Mosul: Iraqi special forces and police fought IS militants to edge closer to the Al Nuri mosque in western Mosul on Wednesday, tightening their control around the landmark site in the battle to recapture Iraq's second city, military commanders said.
The close-quarters fighting is focused on the Old City surrounding the mosque.
Thousands of residents have fled from IS-held areas inside Mosul, the militants' biggest remaining stronghold in Iraq. But tens of thousands more are still trapped inside homes, caught in the fighting, shelling and air strikes as Iraqi forces backed by a U.S.-led coalition advance in the west.
Helicopters circling west Mosul strafed IS positions beyond the city train station, the site of heavy back-and-forth fighting in recent days, and thick black smoke rose into the sky, Reuters reporters on the ground said.
Heavy sustained gunfire could be heard from the Old City area, where militants are hiding among residents and using the alleyways, traditional family homes and snaking narrow roads to their advantage, fleeing residents say.
"Federal police forces have imposed full control over the Qadheeb Al Ban area and the Al Malab sports stadium in the western wing of Old Mosul and are besieging militants around the Al Nuri mosque," federal police chief Lieutenant General Raed Shaker Jawdat said in a statement.
Rapid Response elite interior ministry troops were advancing on the edge of the Old City, clambering over garden walls. IS responded with rocket fire, streaking the sky with white smoke plumes.
"There are teams going into the Old City since yesterday," said Rapid Response official Abd al-Amir.
Iraqi troops shot down at least one suspected IS drone. The militants have been using small commercial models to spy and drop munitions on Iraqi military positions.
With the battle entering the densely populated areas of western Mosul, civilian casualties are becoming more of a risk. The United Nations says several hundred civilians have been killed in the last month, and residents say IS militants are using them as human shields.

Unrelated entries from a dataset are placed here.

/-! ### The look ahead of another agent's load tells of the run to come -/

/-- After its turn the core is IDLE (R117). -/
theorem coreStep_idle {s t : State} (h : coreStep s = .next t) : t.busy = false := by
  cases hb : s.busy with
  | true =>
    obtain ⟨o, u, he, -⟩ := coreStep_completes hb
    obtain rfl := Host.Outcome.next.inj (he.symm.trans h)
    exact complete_busy o u
  | false =>
    unfold coreStep at h
    rw [hb] at h
    obtain rfl := Host.Outcome.next.inj h
    exact hb

/-- An event that leaves the core BUSY leaves the events after it as they are. -/
theorem hostStep_inputs {e : HostEvent} {s t : State} (he : ∀ polls, e ≠ .wait polls)
    (h : hostStep e s = .next t) (hb : t.busy = true) : t.inputs = s.inputs := by
  unfold hostStep eventStep at h
  cases e with
  | store addr size v =>
    rcases windowAccess_next h with rfl | ⟨-, off, rfl⟩
    · rfl
    · exact writeWindow_inputs off v s
  | load addr size =>
    rcases windowAccess_next h with rfl | ⟨-, off, rfl⟩
    all_goals rfl
  | coreTurn => simp [coreStep_idle h] at hb
  | wait polls => exact absurd rfl (he polls)
  | dmaLoad a =>
    obtain rfl := Host.Outcome.next.inj h
    rw [dmaLoadByte_frame]
  | assertReset =>
    obtain rfl := Host.Outcome.next.inj h
    exact resetStep_inputs s
  | dmaStore | releaseReset | setBus | offerEntropy =>
    obtain rfl := Host.Outcome.next.inj h
    rfl

/-- `r` is what a look ahead from `x` has to find: where the command in progress completes in the
run from `x`, the states it completes from and in, but for the two fields; nothing elsewhere. -/
def Foretells (r : Option (State × State)) (x : State) : Prop :=
  (∀ last u, CompletesTo x last u →
    ∃ last' u', r = some (last', u') ∧ last'.bare = last.bare ∧ u'.bare = u.bare)
  ∧ (r.isSome = true → ∃ last u, CompletesTo x last u)

theorem completesTo_of_step {x y last u : State} (h : CompletesTo x last u)
    (hstep : step x = .next y) :
    (y.busy = true ∧ CompletesTo y last u)
    ∨ (y.busy = false ∧ y.done = true ∧ last = x ∧ u = y) := by
  cases h with
  | now _ hs hidle hdone =>
    obtain rfl := Host.Outcome.next.inj (hs.symm.trans hstep)
    exact .inr ⟨hidle, hdone, rfl, rfl⟩
  | later _ hs hbusy hrest =>
    obtain rfl := Host.Outcome.next.inj (hs.symm.trans hstep)
    exact .inl ⟨hbusy, hrest⟩

theorem completesTo_next {x last u : State} (h : CompletesTo x last u) :
    ∃ y, step x = .next y := by
  cases h with
  | now _ hs => exact ⟨_, hs⟩
  | later _ hs => exact ⟨_, hs⟩

/-- A run that stops completes nothing. -/
theorem foretells_stop {x : State} (h : ∀ y, step x ≠ .next y) : Foretells none x := by
  refine ⟨fun last u hrun => ?_, nofun⟩
  obtain ⟨y, hy⟩ := completesTo_next hrun
  exact absurd hy (h y)

/-- While BUSY, what the run goes on to do is what it does. -/
theorem foretells_later {r : Option (State × State)} {x y : State} (hb : x.busy = true)
    (hx : step x = .next y) (hy : y.busy = true) (h : Foretells r y) : Foretells r x := by
  obtain ⟨hruns, hends⟩ := h
  refine ⟨fun last u hrun => ?_, fun hsome => ?_⟩
  · rcases completesTo_of_step hrun hx with ⟨-, hrun⟩ | ⟨hidle, -⟩
    · exact hruns last u hrun
    · cases hy.symm.trans hidle
  · obtain ⟨last, u, hrun⟩ := hends hsome
    exact ⟨last, u, .later hb hx hy hrun⟩

/-- A step that ends BUSY completes the command if it sets DONE, and aborts it otherwise
(R117, R342). -/
theorem foretells_now {s t x y : State} (hsx : s.bare = x.bare) (hty : t.bare = y.bare)
    (hb : x.busy = true) (hx : step x = .next y) (hy : y.busy = false) :
    Foretells (if y.done = true then some (s, t) else none) x := by
  refine ⟨fun last u hrun => ?_, fun hsome => ?_⟩
  · rcases completesTo_of_step hrun hx with ⟨hbusy, -⟩ | ⟨-, hdone, rfl, rfl⟩
    · cases hy.symm.trans hbusy
    · exact ⟨s, t, if_pos hdone, hsx, hty⟩
  · split at hsome
    · exact ⟨x, y, .now hb hx hy ‹_›⟩
    · cases hsome

/-- One step of the look ahead, from `s` by `o`, beside one step of the run, from `x`. -/
theorem foretells_endOr {go : State → Option (State × State)} {s x : State}
    {o : Host.Outcome State Fault Refusal} (hsx : s.bare = x.bare) (hb : x.busy = true)
    (ho : SameBare o (step x))
    (hgo : ∀ t y, step x = .next y → t.bare = y.bare → y.busy = true → Foretells (go t) y) :
    Foretells (endOr go s o) x := by
  cases hx : step x with
  | fault | refused =>
    rw [hx] at ho
    cases o with
    | next => cases ho
    | fault | refused => exact foretells_stop (by simp [hx])
  | next y =>
    rw [hx] at ho
    cases o with
    | fault | refused => cases ho
    | next t =>
      have hty := sameBare_next.mp ho
      unfold endOr
      dsimp only
      rw [eq_of_bare_eq hty State.busy fun _ => rfl, eq_of_bare_eq hty State.done fun _ => rfl]
      cases hy : y.busy with
      | true => exact foretells_later hb hx hy (hgo t y hx hty hy)
      | false => exact foretells_now hsx hty hb hx hy

/-- The look ahead ends with the core's turn, as the run does. -/
theorem foretells_turn {go : State → Option (State × State)} {s x : State} (hsx : s.bare = x.bare)
    (hb : x.busy = true) {es : List HostEvent} (hx : step x = coreStep { x with inputs := es }) :
    Foretells (endOr go s (coreStep s)) x := by
  refine foretells_endOr hsx hb ?_ fun t y hy _ hyb => ?_
  · rw [hx]
    exact coreStep_sameBare hsx
  · simp [coreStep_idle (hx.symm.trans hy)] at hyb

/-- A turn of the loop `wait` is a read of STATUS, the events to come apart (R99). -/
theorem readStatus_sameBare {again : HostEvent} {s t : State} (h : s.bare = t.bare) :
    SameBare (readStatus s) (pollStatus again t) := by
  have hread : SameBare (readStatus s) (readStatus t) := windowAccess_sameBare h fun _ => h
  refine hread.trans ?_
  unfold pollStatus
  cases readStatus t with
  | next u =>
    refine sameBare_next.mpr ?_
    split <;> rfl
  | fault | refused => rfl

/-- While the core is BUSY the loop goes on (R99). -/
theorem pollStatus_inputs {again : HostEvent} {s t : State} (hb : s.busy = true)
    (h : pollStatus again s = .next t) : t.inputs = again :: s.inputs := by
  cases hr : s.inReset with
  | true =>
    rw [pollStatus_reset again s hr] at h
    cases h
  | false =>
    rw [pollStatus_eq again s hr, if_pos hb] at h
    obtain rfl := Host.Outcome.next.inj h
    rfl

/-- The look ahead through a `wait` (R99). -/
theorem waitEnd_foretells {polls : Nat} {es : List HostEvent} {s x : State}
    (hin : x.inputs = .wait polls :: es) (hsx : s.bare = x.bare) (hb : x.busy = true) :
    Foretells (waitEnd polls s) x := by
  induction polls generalizing s x with
  | zero =>
    refine foretells_turn hsx hb (es := .wait 0 :: es) ((step_of_inputs hin).trans ?_)
    exact waitStep_turn { x with inputs := es } hb
  | succ polls ih =>
    have hstep : step x = pollStatus (.wait polls) { x with inputs := es } :=
      (step_of_inputs hin).trans (by dsimp only [hostStep, eventStep, waitStep])
    refine foretells_endOr hsx hb ?_ fun t y hy hty hyb => ?_
    · rw [hstep]
      exact readStatus_sameBare hsx
    · exact ih (pollStatus_inputs (s := { x with inputs := es }) hb (hstep.symm.trans hy)) hty hyb

/-- What a look ahead finds is what the run does (R65, R78). -/
theorem commandEnd_foretells {es : List HostEvent} {s x : State} (hin : x.inputs = es)
    (hsx : s.bare = x.bare) (hb : x.busy = true) : Foretells (commandEnd es s) x := by
  induction es generalizing s x with
  | nil => exact foretells_turn hsx hb (es := []) ((step_of_no_inputs hin).trans (by rw [← hin]))
  | cons e es ih =>
    by_cases he : ∃ polls, e = .wait polls
    · obtain ⟨polls, rfl⟩ := he
      exact waitEnd_foretells hin hsx hb
    · have he : ∀ polls, e ≠ .wait polls := fun polls h => he ⟨polls, h⟩
      rw [commandEnd_cons e es s he]
      refine foretells_endOr hsx hb ?_ fun t y hy hty hyb => ?_
      · rw [step_of_inputs hin]
        exact eventStep_sameBare he hsx
      · rw [step_of_inputs hin] at hy
        exact ih (hostStep_inputs he hy hyb) hty hyb

theorem activeOutputByte_aborted {a : Nat} {s : State}
    (h : commandEnd s.inputs { s with free := s.free + 1 } = none) :
    activeOutputByte a s = Config.freeByte s.free := by
  unfold activeOutputByte
  rw [h]

theorem busy_of_activeOutputs {s : State} {a : Nat} (h : a ∈ activeOutputs s) : s.busy = true := by
  cases hb : s.busy with
  | true => rfl
  | false =>
    rw [activeOutputs_idle hb] at h
    cases h

/-- Settles O58: the settling of the races, the reads of a command, and the load of an active output
byte, whose look ahead foretells the run. -/
theorem racedOutputByteIsFree : Obligations.RacedOutputByteIsFree := by
  refine ⟨fun i s t hm ht hlt a => exec_racedOut_free hm ht hlt,
    fun s a n k => dmaReadBytes_getElem? a s, fun s a rest hin ha => ?_⟩
  let x : State := { s with inputs := rest }
  have hx : step s = .next (dmaLoadByte a x) := step_of_inputs hin
  rw [dmaLoadByte_active a x ha] at hx
  refine ⟨_, activeOutputByte a.toNat x, hx, rfl, ?_⟩
  obtain ⟨hruns, hends⟩ := commandEnd_foretells (es := rest) (s := { x with free := x.free + 1 })
    (x := { x with rdata := (activeOutputByte a.toNat x).setWidth 32, free := x.free + 1 })
    rfl rfl (busy_of_activeOutputs ha)
  refine ⟨fun last u h herr hraced => ?_, fun last u h hany => ?_, fun h => ?_⟩
  · obtain ⟨last', u', hr, hlast, hu⟩ := hruns last u h
    rw [← eq_of_bare_eq hu State.err fun _ => rfl] at herr
    rw [← eq_of_bare_eq hlast State.racedOut fun _ => rfl] at hraced
    rw [← eq_of_bare_eq hu State.mem fun _ => rfl]
    exact activeOutputByte_completes hr herr hraced
  · obtain ⟨last', u', hr, hlast, hu⟩ := hruns last u h
    rw [← eq_of_bare_eq hu State.err fun _ => rfl,
      ← eq_of_bare_eq hlast State.racedOut fun _ => rfl] at hany
    exact activeOutputByte_any hr hany
  · refine activeOutputByte_aborted (Option.not_isSome_iff_eq_none.mp fun hsome => ?_)
    obtain ⟨last, u, hrun⟩ := hends hsome
    exact h last u hrun

end Sys2Proof.Machine
end

section
/-! PROOFS. The family 30_encoding.md: the decoder and the encoder invert each other (O2, O1), illegal
words (O3), and the core's turn, with nothing pending or in the loop `wait` (O4, O9). -/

The senior U.S. commander in Iraq acknowledged on Tuesday that the U.S.-led coalition probably had a role in an explosion in Mosul believed to have killed scores of civilians, but said IS could also be to blame.
As investigators probe the March 17 blast, Lieutenant General Stephen Townsend said increases in casualties were to be expected as the war against the insurgents entered its deadliest phase in the cramped, narrow streets of Mosul's Old City.
Local officials and eyewitnesses say as many as 240 people may have been killed in the Al Jadida district when a huge blast caused a building to collapse, burying families inside. Rescue workers are still pulling bodies out of the site.
What exactly happened on March 17 is still unclear and there have been conflicting accounts of how many people died.
Iraqi military command has said one line of investigation is whether IS rigged explosives that ultimately caused the blast that destroyed buildings. Iraqi military said there was no indication the building was hit directly by the strike.
Eyewitnesses have said a strike may have hit a massive truck bomb parked by the building. Others say families were either sheltering in a basement or had been forced inside.
"My initial assessment is that we probably had a role in these casualties," Townsend, the senior coalition commander in Iraq, told a Pentagon news briefing.
"What I don't know is were they (the civilians) gathered there by the enemy? We still have some assessments to do.... I would say this, that it sure looks like they were."
The incident has heightened fears for the safety of civilians - an important concern for Iraq's government as it tries to avoid alienating Mosul's population.
The United Nations rights chief said on Tuesday at least 307 civilians had been killed and 273 wounded in western Mosul since February 17, saying IS was herding residents into booby-trapped buildings as human shields and firing on those who tried to flee.